I’ve been struggling with my writing for the last few months. I’m not sure exactly what it is, I just haven’t felt like I am creating anything of value. Nothing I write really feels original or insightful. I’ve just been down lately. That changed recently.
While rolling with two of our closest friends I was curled up with one of them and she told me that she really liked my writing. To be honest, I was a bit surprised. This is someone that I respect on all levels and love very much. For her to have a positive comment about something I created really touched me deep. I occasionally get positive comments about my writing, and I love when I do, but something about this one really stood out.
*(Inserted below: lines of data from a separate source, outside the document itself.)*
-- ==== Sys2Proof/Tests/Slice0.lean ====
section
/-! SUPPORT. Small tests whose expected results come from spec/95_test_vectors.md or the rule named, and one witness
for the hypotheses of each statement. -/

namespace Sys2Proof.Tests

open Sys2Proof Sys2Proof.Machine

/-! ## The range checks refuse what is ill formed -/

theorem test_opcode_of_five_bits_refused : commandFits 16 0 0 = false := by decide
theorem test_first_operand_of_25_bits_refused : commandFits 1 16777216 0 = false := by decide
theorem test_second_operand_of_25_bits_refused : commandFits 1 0 16777216 = false := by decide
theorem test_largest_command_accepted : commandFits 15 16777215 16777215 = true := by decide
theorem test_word_of_53_bits_refused : decodeNat 0x10000000000000 = .error .tooWide := by decide
theorem test_table_word_of_53_bits_refused : decodeTableWord 56 0x10000000000000 = none := by decide

/-! ## Decoding: words written out from R40 and R42 -/

theorem test_decode_mul_bits :
    decode 0b0001000000000000000001100100000000000000000000000011 = .mul 100 3 := by decide
theorem test_decode_div_bits :
    decode 0b0010000000000000000001100100000000000000000000000011 = .div 100 3 := by decide
theorem test_decode_xor_bits :
    decode 0b0110000000000000000000001010000000000000000000000110 = .xor 10 6 := by decide
theorem test_decode_not_bits :
    decode 0b0111000000000000000000000001100000000000000000000000 = .not 1 0x800000 := by decide
theorem test_decode_shr_bits :
    decode 0b1001100000000000000000000001000000000000000000010111 = .shr 0x800001 23 := by decide
theorem test_decode_reservedA_bits :
    decode 0b1010000000000000000000000001000000000000000000000010 = .reservedA 1 2 := by decide
theorem test_decode_mod : decode 0x3000064000003 = .mod 100 3 := by decide
theorem test_decode_and : decode 0x400000A000006 = .and 10 6 := by decide
theorem test_decode_or : decode 0x500000A000006 = .or 10 6 := by decide
theorem test_decode_shl : decode 0x8000001000004 = .shl 1 4 := by decide
theorem test_decode_reserved0 : decode 0x0000064000003 = .reserved0 100 3 := by decide
theorem test_decode_reservedB : decode 0xB000001000000 = .reservedB 1 0 := by decide
theorem test_decode_reservedC : decode 0xC000001000002 = .reservedC 1 2 := by decide
theorem test_decode_reservedD : decode 0xD000001000002 = .reservedD 1 2 := by decide
theorem test_decode_reservedE : decode 0xE000001000002 = .reservedE 1 2 := by decide
theorem test_decode_reservedF : decode 0xFFFFFFFFFFFFF = .reservedF 0xFFFFFF 0xFFFFFF := by decide
/-- R40's own example: `MUL 100, 3`. -/
theorem test_encode_mul : encode (.mul 100 3) = 0x1000064000003 := by decide

/-! ## One command each, by its word, as the first step after reset -/

/-- The registers after the command with word `w` has completed. -/
def after (w : Nat) : Option Registers :=
  match step (State.reset.withFetchWord 56 w) with
  | .next t => some t.registers
  | _ => none

/-- `done`, `err` and `cause` after the command with word `w` has completed. -/
def statusAfter (w : Nat) : Option (Bool × Bool × BitVec 2) :=
  (after w).map fun g => (g.done, g.err, g.cause)

theorem test_mul_wraps : after 0x1001388001388 = some ⟨1, 0x001388, 0x001388, 0x7D7840, 0, false, true, false, 0⟩ := by
  decide
theorem test_mul_largest :
    after 0x1FFFFFFFFFFFF = some ⟨1, 0xFFFFFF, 0xFFFFFF, 1, 0, false, true, false, 0⟩ := by decide
theorem test_div : after 0x2ABCDEF00CAFE = some ⟨2, 0xABCDEF, 0x00CAFE, 0xD8, 0x879F, false, true, false, 0⟩ := by decide
theorem test_div_by_zero : statusAfter 0x2000000000000 = some (true, true, 1) := by decide
theorem test_mod : after 0x3ABCDEF000100 = some ⟨3, 0xABCDEF, 0x100, 0xEF, 0xEF, false, true, false, 0⟩ := by decide
theorem test_mod_by_zero : statusAfter 0x3000005000000 = some (true, true, 1) := by decide
theorem test_and : after 0x4ABCDEF00FF00 = some ⟨4, 0xABCDEF, 0xFF00, 0x00CD00, 0, false, true, false, 0⟩ := by decide
theorem test_or : after 0x5ABCDEF00FF00 = some ⟨5, 0xABCDEF, 0xFF00, 0xABFFEF, 0, false, true, false, 0⟩ := by decide
theorem test_xor : after 0x6ABCDEF00FF00 = some ⟨6, 0xABCDEF, 0xFF00, 0xAB32EF, 0, false, true, false, 0⟩ := by decide
theorem test_not_ignores_b :
    after 0x7ABCDEF123456 = some ⟨7, 0xABCDEF, 0x123456, 0x543210, 0, false, true, false, 0⟩ := by decide
theorem test_shl_by_23 : after 0x8000003000017 = some ⟨8, 3, 23, 0x800000, 0, false, true, false, 0⟩ := by decide
theorem test_shl_by_24 : after 0x8FFFFFF000018 = some ⟨8, 0xFFFFFF, 24, 0, 0, false, true, false, 0⟩ := by decide
theorem test_shr_zero_fills :
    after 0x9FFFFFF000001 = some ⟨9, 0xFFFFFF, 1, 0x7FFFFF, 0, false, true, false, 0⟩ := by decide
theorem test_shr_by_32 : after 0x9FFFFFF000020 = some ⟨9, 0xFFFFFF, 32, 0, 0, false, true, false, 0⟩ := by decide
theorem test_reserved0 : statusAfter 0x0000000000000 = some (true, true, 2) := by decide
theorem test_reservedA : statusAfter 0xA000001000002 = some (true, true, 2) := by decide
/-- R78: a zero second operand does not make it `DivisionByZero`. -/
theorem test_reservedB : statusAfter 0xB000001000000 = some (true, true, 2) := by decide
theorem test_reservedC : statusAfter 0xC000001000002 = some (true, true, 2) := by decide
theorem test_reservedD : statusAfter 0xD000001000002 = some (true, true, 2) := by decide
theorem test_reservedE : statusAfter 0xE000001000002 = some (true, true, 2) := by decide
theorem test_reservedF : statusAfter 0xFFFFFFFFFFFFF = some (true, true, 2) := by decide

/-! ## The four steps, on rows of Program 5 -/

/-- The state after reset with the host's next edges. -/
def facing (edges : List Edge) : State := { State.reset with edges := edges }

/-- The registers after one step. -/
def registersAfter (s : State) : Option Registers :=
  match step s with
  | .next t => some t.registers
  | _ => none

/-- `NOT 0` in flight, with `Y` still holding an earlier result, and the host's next edges. -/
def notInFlight (edges : List Edge) : State :=
  { State.reset with op := 7, y := 0xF0F0F0, busy := true, edges := edges }
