/-- How many instruction words the instruction has (R43); an event has none. -/
def Instr.words : Instr → Nat
  | .nop => 1
  | .bra _ _ _ _ => 1
  | .jmpx _ _ => 1
  | .exitG => 1
  | .enrol _ => 1
  | .park _ => 1
  | .strike _ => 1
  | .yieldG => 1
  | .waitC _ _ _ _ _ _ => 1
  | .repeatN _ => 1
  | .trapI _ => 1
  | .bkpt _ => 1
  | .sleepI _ => 1
  | .sleepExpire _ => 0
  | .srd _ _ => 1
  | .swr _ _ => 1
  | .tret => 1
  | .illegalInstruction _ _ => 0
  | .iadd _ _ _ => 1
  | .isub _ _ _ => 1
  | .imul _ _ _ => 1
  | .imulhiI32 _ _ _ => 1
  | .imulhiUi32 _ _ _ => 1
  | .iminI32 _ _ _ => 1
  | .iminUi32 _ _ _ => 1
  | .imaxI32 _ _ _ => 1
  | .imaxUi32 _ _ _ => 1
  | .andR _ _ _ => 1
  | .orR _ _ _ => 1
  | .xorR _ _ _ => 1
  | .shl _ _ _ => 1
  | .shr _ _ _ => 1
  | .sar _ _ _ => 1
  | .rot _ _ _ => 1
  | .mov _ _ => 1
  | .notR _ _ => 1
  | .ineg _ _ => 1
  | .iabs _ _ => 1
  | .clz _ _ => 1
  | .popc _ _ => 1
  | .brev _ _ => 1
  | .iaddsatI32 _ _ _ => 1
  | .isubsatI32 _ _ _ => 1
  | .iaddsatUi32 _ _ _ => 1
  | .iamini _ _ _ => 1
  | .iaddi _ _ _ => 1
  | .andi _ _ _ => 1
  | .ori _ _ _ => 1
  | .xori _ _ _ => 1
  | .shli _ _ _ => 1
  | .shri _ _ _ => 1
  | .sari _ _ _ => 1
  | .roti _ _ _ => 1
  | .movi _ _ => 1
  | .movhi _ _ => 1
  | .imuli _ _ _ => 1
  | .fadd _ _ _ => 1
  | .fsub _ _ _ => 1
  | .fmul _ _ _ => 1
  | .fmin _ _ _ => 1
  | .fmax _ _ _ => 1
  | .fabs _ _ => 1
  | .fneg _ _ => 1
  | .frcp _ _ => 1
  | .frsq _ _ => 1
  | .fsqrt _ _ => 1
  | .fexp2 _ _ => 1
  | .flog2 _ _ => 1
  | .fsin _ _ => 1
  | .fcos _ _ => 1
  | .frnd _ _ _ => 1
  | .fclass _ _ => 1
  | .haddF16 _ _ _ => 1
  | .hmulF16 _ _ _ => 1
  | .hminF16 _ _ _ => 1
  | .hmaxF16 _ _ _ => 1
  | .haddBf16 _ _ _ => 1
  | .hmulBf16 _ _ _ => 1
  | .hminBf16 _ _ _ => 1
  | .hmaxBf16 _ _ _ => 1
  | .icmpI32 _ _ _ _ => 1
  | .icmpUi32 _ _ _ _ => 1
  | .fcmp _ _ _ _ => 1
  | .plop _ _ _ _ => 1
  | .ptov _ _ => 1
  | .vtop _ _ => 1
  | .qswz _ _ _ => 1
  | .qbc _ _ _ => 1
  | .lshup _ _ _ => 1
  | .lshdn _ _ _ => 1
  | .lshfx _ _ _ => 1
  | .gbal _ _ => 1
  | .grediAdd _ _ => 1
  | .grediMin _ _ => 1
  | .grediMax _ _ => 1
  | .gredfAdd _ _ => 1
  | .gscanAdd _ _ => 1
  | .rdlane _ _ _ => 1
  | .wrlane _ _ _ => 1
  | .gany _ _ => 1
  | .gall _ _ => 1
  | .xset _ _ _ => 1
  | .xinc _ _ => 1
  | .movxr _ _ _ => 1
  | .movxw _ _ _ => 1
  | .xrd _ _ => 1
  | .ld _ _ _ _ => 1
  | .st _ _ _ _ => 1
  | .lds _ _ _ => 1
  | .sts _ _ _ => 1
  | .sld _ _ _ _ => 1
  | .bset _ _ => 1
  | .bget _ _ => 1
  | .fence _ _ => 1
  | .tfence _ => 1
  | .bara _ _ => 1
  | .barw _ _ => 1
  | .bars _ => 1
  | .barexp _ _ => 1
  | .ctxnew _ => 1
  | .ctxtry _ _ => 1
  | .contextTagRegister _ => 0
  | .ctxset _ => 1
  | .ctxretCommit _ _ => 1
  | .ctxretDrop _ _ => 1
  | .ctxq _ _ => 1
  | .accclr _ => 1
  | .accrel _ => 1
  | .cvt _ _ _ => 1
  | .pkh _ _ _ => 1
  | .upkh _ _ _ => 1
  | .qw _ _ => 1
  | .qr _ _ => 1
  | .qtry _ _ _ => 1
  | .sgret _ => 1
  | .sgstat _ _ _ => 1
  | .boost _ _ => 1
  | .boostrel => 1
  | .ffmaF32 _ _ _ _ => 2
  | .hfmaF16 _ _ _ _ => 2
  | .hfmaBf16 _ _ _ _ => 2
  | .imad _ _ _ _ => 2
  | .sel _ _ _ _ => 2
  | .bfe _ _ _ _ _ => 2
  | .bfi _ _ _ _ _ => 2
  | .iamin _ _ _ _ => 2
  | .logt _ _ _ _ _ => 2
  | .dot4I8 _ _ _ _ => 2
  | .spcmp _ _ _ _ _ => 2
  | .iaddk _ _ _ => 2
  | .movk _ _ => 2
  | .andk _ _ _ => 2
  | .ork _ _ _ => 2
  | .faddk _ _ _ => 2
  | .fmulk _ _ _ => 2
  | .ldl _ _ _ _ _ => 2
  | .stl _ _ _ _ _ => 2
  | .ldx _ _ _ _ _ _ => 2
  | .atom _ _ _ _ _ _ _ _ => 2
  | .red _ _ _ _ _ _ _ => 2
  | .atoms _ _ _ _ _ _ _ => 2
  | .tcopyLd _ _ _ _ _ _ _ => 2
  | .tcopySt _ _ _ _ _ _ _ => 2
  | .tcopyiPack _ _ _ _ _ _ _ => 2
  | .tcopyiUnpack _ _ _ _ _ _ _ => 2
  | .tmov _ _ _ _ _ => 2
  | .mma _ _ _ _ _ _ _ _ => 2
  | .mmaSp _ _ _ _ _ _ _ _ _ => 2
  | .accld _ _ _ _ _ => 2
  | .accst _ _ _ _ _ => 2
  | .accrd _ _ _ _ => 2
  | .accwr _ _ _ _ => 2
  | .sgcall _ _ _ _ => 2
  | .sgloadLoad _ _ _ => 2
  | .sgloadQual _ _ _ => 2
  | .sgloadRel _ _ => 2
  | .sgloadClr _ _ => 2
  | .tdview _ _ _ => 2
  | .coll _ _ _ _ => 2
  | .bpset _ _ _ => 2
  | .wpset _ _ _ => 2
  | .stepArm _ _ => 2
  | .stepOff _ _ => 2
  | .dbrd _ _ => 2
  | .dbwr _ _ _ => 2
  | .barrd _ _ => 2
  | .barwr _ _ _ => 2
  | .clauseIssue _ => 0
  | .activeSetEnter _ => 0
  | .activeSetLeave _ => 0
  | .groupAdmit _ => 0
  | .swapOut _ => 0
  | .swapIn _ => 0
  | .groupFree _ => 0
  | .loadReturn _ _ => 0
  | .lineArriveHome _ => 0
  | .atomicPerform _ _ => 0
  | .cellWaitGrant _ => 0
  | .tableWalk _ _ _ _ => 0
  | .meteringWindow => 0
  | .copyStart _ => 0
  | .copyLine _ => 0
  | .copyComplete _ => 0
  | .matrixCommandExecute _ => 0
  | .surrogateEvaluate _ _ => 0
  | .sgloadComplete _ => 0
  | .recoveryGroupForm _ _ => 0
  | .retireGranule _ _ _ => 0
  | .contextRetireComplete _ => 0
  | .contextStallTimeout _ => 0
  | .barrierPhaseRelease _ _ => 0
  | .releaseWindowEnd _ => 0
  | .trapEntry _ => 0
  | .watchpointReportDue _ => 0
  | .timeSlice _ => 0
  | .preemptDrainTimeout _ => 0
  | .jobRestore _ => 0
  | .evict _ _ => 0
  | .migrate _ _ => 0
  | .migrationAbandon _ => 0
  | .placeBlocks _ => 0
  | .blockCompletion _ => 0
  | .tagPoolRequest _ _ => 0
  | .tagPoolGrant _ _ _ => 0
  | .stallReport _ => 0
  | .disableReport _ _ => 0
  | .surrogateDisable _ _ => 0
  | .trapDispatch _ => 0
  | .launchComplete _ => 0
  | .bundleFetch _ _ => 0
  | .bundleAdmit _ => 0
  | .bundleRetire _ => 0
  | .codeLoad _ _ _ => 0
  | .copyProgramRun _ _ => 0
  | .surrogateLoadSublaunch _ _ => 0
  | .collectiveSublaunch _ _ => 0
  | .collectiveComplete _ _ _ => 0
  | .boostBoundary => 0
  | .sustainedPowerLimit => 0
  | .emergencyPowerLimit => 0
  | .sliceRatioChange _ _ _ => 0
  | .sensorSample _ _ => 0
  | .voltageDroop _ => 0
  | .coreAvoid _ => 0
  | .coreReadmit _ => 0
  | .wearAccumulate => 0
  | .wearReportRefresh => 0
  | .retentionEntry _ _ => 0
  | .retentionExit _ _ _ => 0
  | .hostLinkDown _ => 0
  | .hostMemoryAccess _ _ _ _ => 0
  | .registerJob _ => 0
  | .unregisterJob _ => 0
  | .claimFrames _ => 0
  | .releaseFrames _ => 0
  | .defineCommunicator _ => 0
  | .attest _ => 0
  | .sqWritePointer _ _ _ => 0
  | .sqEnable _ _ _ => 0
  | .registerWrite _ _ _ => 0
  | .granialeFlitReceive _ _ _ => 0
  | .linkWidthChange _ _ => 0
  | .powerOnReset _ _ => 0
  | .peerLost _ => 0
  | .hostLinkUp _ => 0
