/-- Family 0xF3: two words, chosen by the secondary opcode (R49, R50). -/
def decodeF3 (w0 w1 : Word) : Except DecodeError Instr :=
  match (w1.extractLsb' 24 8).toNat with
  | 0x10 => finishDecode ((w1 &&& 0x0030003F#32) != 0#32) ((Level.ofBits? (w1.extractLsb' 22 2)).bind fun lvl => (Post.ofBits? (w1.extractLsb' 13 7)).bind fun post => some (.tcopyLd (Reg.ofBits (w0.extractLsb' 16 8)) (Reg.ofBits (w0.extractLsb' 8 8)) (Reg.ofBits (w0.extractLsb' 0 8)) lvl post (w1.extractLsb' 10 3) (w1.extractLsb' 6 4)))
  | 0x11 => finishDecode ((w1 &&& 0x0030003F#32) != 0#32) ((Level.ofBits? (w1.extractLsb' 22 2)).bind fun lvl => (Post.ofBits? (w1.extractLsb' 13 7)).bind fun post => some (.tcopySt (Reg.ofBits (w0.extractLsb' 16 8)) (Reg.ofBits (w0.extractLsb' 8 8)) (Reg.ofBits (w0.extractLsb' 0 8)) lvl post (w1.extractLsb' 10 3) (w1.extractLsb' 6 4)))
  | 0x12 => finishDecode ((w1 &&& 0x0030003F#32) != 0#32) ((Level.ofBits? (w1.extractLsb' 22 2)).bind fun lvl => (Post.ofBits? (w1.extractLsb' 13 7)).bind fun post => some (.tcopyiPack (Reg.ofBits (w0.extractLsb' 16 8)) (Reg.ofBits (w0.extractLsb' 8 8)) (Reg.ofBits (w0.extractLsb' 0 8)) lvl post (w1.extractLsb' 10 3) (w1.extractLsb' 6 4)))
  | 0x13 => finishDecode ((w1 &&& 0x0030003F#32) != 0#32) ((Level.ofBits? (w1.extractLsb' 22 2)).bind fun lvl => (Post.ofBits? (w1.extractLsb' 13 7)).bind fun post => some (.tcopyiUnpack (Reg.ofBits (w0.extractLsb' 16 8)) (Reg.ofBits (w0.extractLsb' 8 8)) (Reg.ofBits (w0.extractLsb' 0 8)) lvl post (w1.extractLsb' 10 3) (w1.extractLsb' 6 4)))
  | 0x14 => finishDecode ((w0 &&& 0x000000FF#32) != 0#32 || (w1 &&& 0x00001FFF#32) != 0#32) ((Level.ofBits? (w1.extractLsb' 22 2)).bind fun src => (Level.ofBits? (w1.extractLsb' 20 2)).bind fun dst => (Post.ofBits? (w1.extractLsb' 13 7)).bind fun post => some (.tmov (Reg.ofBits (w0.extractLsb' 16 8)) (Reg.ofBits (w0.extractLsb' 8 8)) src dst post))
  | 0x40 => finishDecode ((w1 &&& 0x0003FF00#32) != 0#32) ((MmaFmt.ofBits? (w1.extractLsb' 18 3)).bind fun fmt => some (.mma (w0.extractLsb' 16 8) (Reg.ofBits (w0.extractLsb' 8 8)) (Reg.ofBits (w0.extractLsb' 0 8)) (w1.extractLsb' 23 1) ((w1.extractLsb' 22 1) == 1#1) ((w1.extractLsb' 21 1) == 1#1) fmt (w1.extractLsb' 0 8)))
  | 0x41 => finishDecode ((w1 &&& 0x00030000#32) != 0#32) ((MmaFmt.ofBits? (w1.extractLsb' 18 3)).bind fun fmt => some (.mmaSp (w0.extractLsb' 16 8) (Reg.ofBits (w0.extractLsb' 8 8)) (Reg.ofBits (w0.extractLsb' 0 8)) (w1.extractLsb' 23 1) ((w1.extractLsb' 22 1) == 1#1) ((w1.extractLsb' 21 1) == 1#1) fmt (Reg.ofBits (w1.extractLsb' 8 8)) (w1.extractLsb' 0 8)))
  | 0x42 => finishDecode ((w0 &&& 0x00FF0000#32) != 0#32 || (w1 &&& 0x00007E00#32) != 0#32) ((TileFmt.ofBits? (w1.extractLsb' 21 3)).bind fun fmt => some (.accld (Reg.ofBits (w0.extractLsb' 8 8)) (Reg.ofBits (w0.extractLsb' 0 8)) fmt (w1.extractLsb' 15 6) (w1.extractLsb' 0 9)))
  | 0x43 => finishDecode ((w0 &&& 0x00FF0000#32) != 0#32 || (w1 &&& 0x00007E00#32) != 0#32) ((TileFmt.ofBits? (w1.extractLsb' 21 3)).bind fun fmt => some (.accst (Reg.ofBits (w0.extractLsb' 8 8)) (Reg.ofBits (w0.extractLsb' 0 8)) fmt (w1.extractLsb' 15 6) (w1.extractLsb' 0 9)))
  | 0x44 => finishDecode ((w0 &&& 0x0000FFFF#32) != 0#32 || (w1 &&& 0x0003FE00#32) != 0#32) ((AccCv.ofBits? (w1.extractLsb' 21 3)).bind fun cv => some (.accrd (Reg.ofBits (w0.extractLsb' 16 8)) cv (w1.extractLsb' 18 3) (w1.extractLsb' 0 9)))
  | 0x45 => finishDecode ((w0 &&& 0x0000FFFF#32) != 0#32 || (w1 &&& 0x0003FE00#32) != 0#32) ((AccCv.ofBits? (w1.extractLsb' 21 3)).bind fun cv => some (.accwr (Reg.ofBits (w0.extractLsb' 16 8)) cv (w1.extractLsb' 18 3) (w1.extractLsb' 0 9)))
  | 0x60 => finishDecode ((w0 &&& 0x000000FF#32) != 0#32 || (w1 &&& 0x00C00FFF#32) != 0#32) (some (.sgcall (Reg.ofBits (w0.extractLsb' 16 8)) (Reg.ofBits (w0.extractLsb' 8 8)) (w1.extractLsb' 16 6) (w1.extractLsb' 12 4)))
  | 0x61 =>
    match (w1.extractLsb' 14 2).toNat with
    | 0 => finishDecode ((w0 &&& 0x000000FF#32) != 0#32 || (w1 &&& 0x00C03FFF#32) != 0#32) (some (.sgloadLoad (Reg.ofBits (w0.extractLsb' 16 8)) (Reg.ofBits (w0.extractLsb' 8 8)) (w1.extractLsb' 16 6)))
    | 1 => finishDecode ((w0 &&& 0x000000FF#32) != 0#32 || (w1 &&& 0x00C03FFF#32) != 0#32) (some (.sgloadQual (Reg.ofBits (w0.extractLsb' 16 8)) (Reg.ofBits (w0.extractLsb' 8 8)) (w1.extractLsb' 16 6)))
    | 2 => finishDecode ((w0 &&& 0x0000FFFF#32) != 0#32 || (w1 &&& 0x00C03FFF#32) != 0#32) (some (.sgloadRel (Reg.ofBits (w0.extractLsb' 16 8)) (w1.extractLsb' 16 6)))
    | 3 => finishDecode ((w0 &&& 0x0000FFFF#32) != 0#32 || (w1 &&& 0x00C03FFF#32) != 0#32) (some (.sgloadClr (Reg.ofBits (w0.extractLsb' 16 8)) (w1.extractLsb' 16 6)))
    | _ => .error .reservedValue
  | 0x70 => finishDecode ((w0 &&& 0x000000FF#32) != 0#32 || (w1 &&& 0x007FFFFF#32) != 0#32) (some (.tdview (Reg.ofBits (w0.extractLsb' 16 8)) (Reg.ofBits (w0.extractLsb' 8 8)) ((w1.extractLsb' 23 1) == 1#1)))
  | 0x78 => finishDecode ((w0 &&& 0x000000FF#32) != 0#32 || (w1 &&& 0x0003FFFF#32) != 0#32) ((CollOp.ofBits? (w1.extractLsb' 20 4)).bind fun op => some (.coll (Reg.ofBits (w0.extractLsb' 16 8)) (Reg.ofBits (w0.extractLsb' 8 8)) op (w1.extractLsb' 18 2)))
  | _ => .error .reservedSecondary
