-- ==== Sys2Proof/Machine/Tab.lean ====
section
/-!
DEFINITION. Tables: sorted lists of a number and what stands under it, the plain-data form of every numbered
collection of the state, and the sparse byte memory.
-/

namespace Sys2Proof.Machine

/-- A table: entries in strictly rising order of their numbers. -/
abbrev Tab (α : Type) := List (Nat × α)

/-- What stands under a number. -/
def Tab.get? {α : Type} (t : Tab α) (k : Nat) : Option α :=
  match t with
  | [] => none
  | (k', x) :: t => if k' = k then some x else Tab.get? t k

/-- What stands under a number, or the given value where nothing does. -/
def Tab.getD {α : Type} (t : Tab α) (k : Nat) (d : α) : α := (Tab.get? t k).getD d

/-- Whether anything stands under a number. -/
def Tab.has {α : Type} (t : Tab α) (k : Nat) : Bool := (Tab.get? t k).isSome

/-- Puts a value under a number, keeping the order. -/
def Tab.set {α : Type} (t : Tab α) (k : Nat) (x : α) : Tab α :=
  match t with
  | [] => [(k, x)]
  | (k', y) :: t =>
    if k < k' then (k, x) :: (k', y) :: t
    else if k = k' then (k, x) :: t
    else (k', y) :: Tab.set t k x

/-- Takes away what stands under a number. -/
def Tab.del {α : Type} (t : Tab α) (k : Nat) : Tab α := t.filter fun e => e.1 ≠ k

/-- Changes what stands under a number, if anything does. -/
def Tab.upd {α : Type} (t : Tab α) (k : Nat) (f : α → α) : Tab α :=
  match t with
  | [] => []
  | (k', y) :: t => if k' = k then (k', f y) :: t else (k', y) :: Tab.upd t k f

/-- Changes every entry. -/
def Tab.mapVals {α β : Type} (t : Tab α) (f : Nat → α → β) : Tab β := t.map fun e => (e.1, f e.1 e.2)

/-- The entries a test keeps. -/
def Tab.keep {α : Type} (t : Tab α) (p : Nat → α → Bool) : Tab α := t.filter fun e => p e.1 e.2

/-- The numbers of a table. -/
def Tab.keys {α : Type} (t : Tab α) : List Nat := t.map Prod.fst

/-- The order of the entries' numbers is strictly rising. -/
def Tab.sorted {α : Type} : Tab α → Bool
  | [] => true
  | [_] => true
  | (a, _) :: (b, y) :: t => decide (a < b) && Tab.sorted ((b, y) :: t)

/-- A byte of a memory whose unlisted addresses read as `d`. -/
def memRead (d : Byte) (m : Tab Byte) (a : Nat) : Byte := Tab.getD m a d

/-- Writes a byte, keeping the one form: writing `d` takes the entry away. -/
def memWrite (d : Byte) (m : Tab Byte) (a : Nat) (x : Byte) : Tab Byte :=
  if x = d then Tab.del m a else Tab.set m a x

/-- The one form of a memory: rising addresses and no entry equal to what an unlisted address reads as. -/
def memWf (d : Byte) (m : Tab Byte) : Bool := Tab.sorted m && m.all fun e => e.2 != d

/-- The bytes from an address on, lowest address first. -/
def memBytes (d : Byte) (m : Tab Byte) (a : Nat) : Nat → List Byte
  | 0 => []
  | n + 1 => memRead d m a :: memBytes d m (a + 1) n

/-- Writes bytes from an address on. -/
def memWriteBytes (d : Byte) (m : Tab Byte) (a : Nat) : List Byte → Tab Byte
  | [] => m
  | x :: xs => memWriteBytes d (memWrite d m a x) (a + 1) xs

end Sys2Proof.Machine
end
I truly believed her and it has inspired me to keep writing, and even take on new projects. I am sure the MDMA was a big part of why I believed her and why the positive feelings have stuck with me (it is an amazing medicine).
For as long as I can remember I’ve had a little paranoia that I was the butt of some unknown joke. There was a thought in the back of my head that my friends were really laughing about me behind my back, that partners were with me because they pitied me, or that people would discover that I am just a giant fraud in some way. It isn’t logical, but it has been there in my mind for a long time (though, it has gotten better since I started the bike ride). Maybe it is a self worth issue. It is something that I’d love to discuss with a therapist someday.
Anyway, I think it is important for us to tell creators that we value what they create. Particularly those that don’t sell what they create. I don’t think we should lie to people, but if you love something that someone does please tell them (and constructive feedback is awesome too). It really could be the difference between them continuing to create and giving up.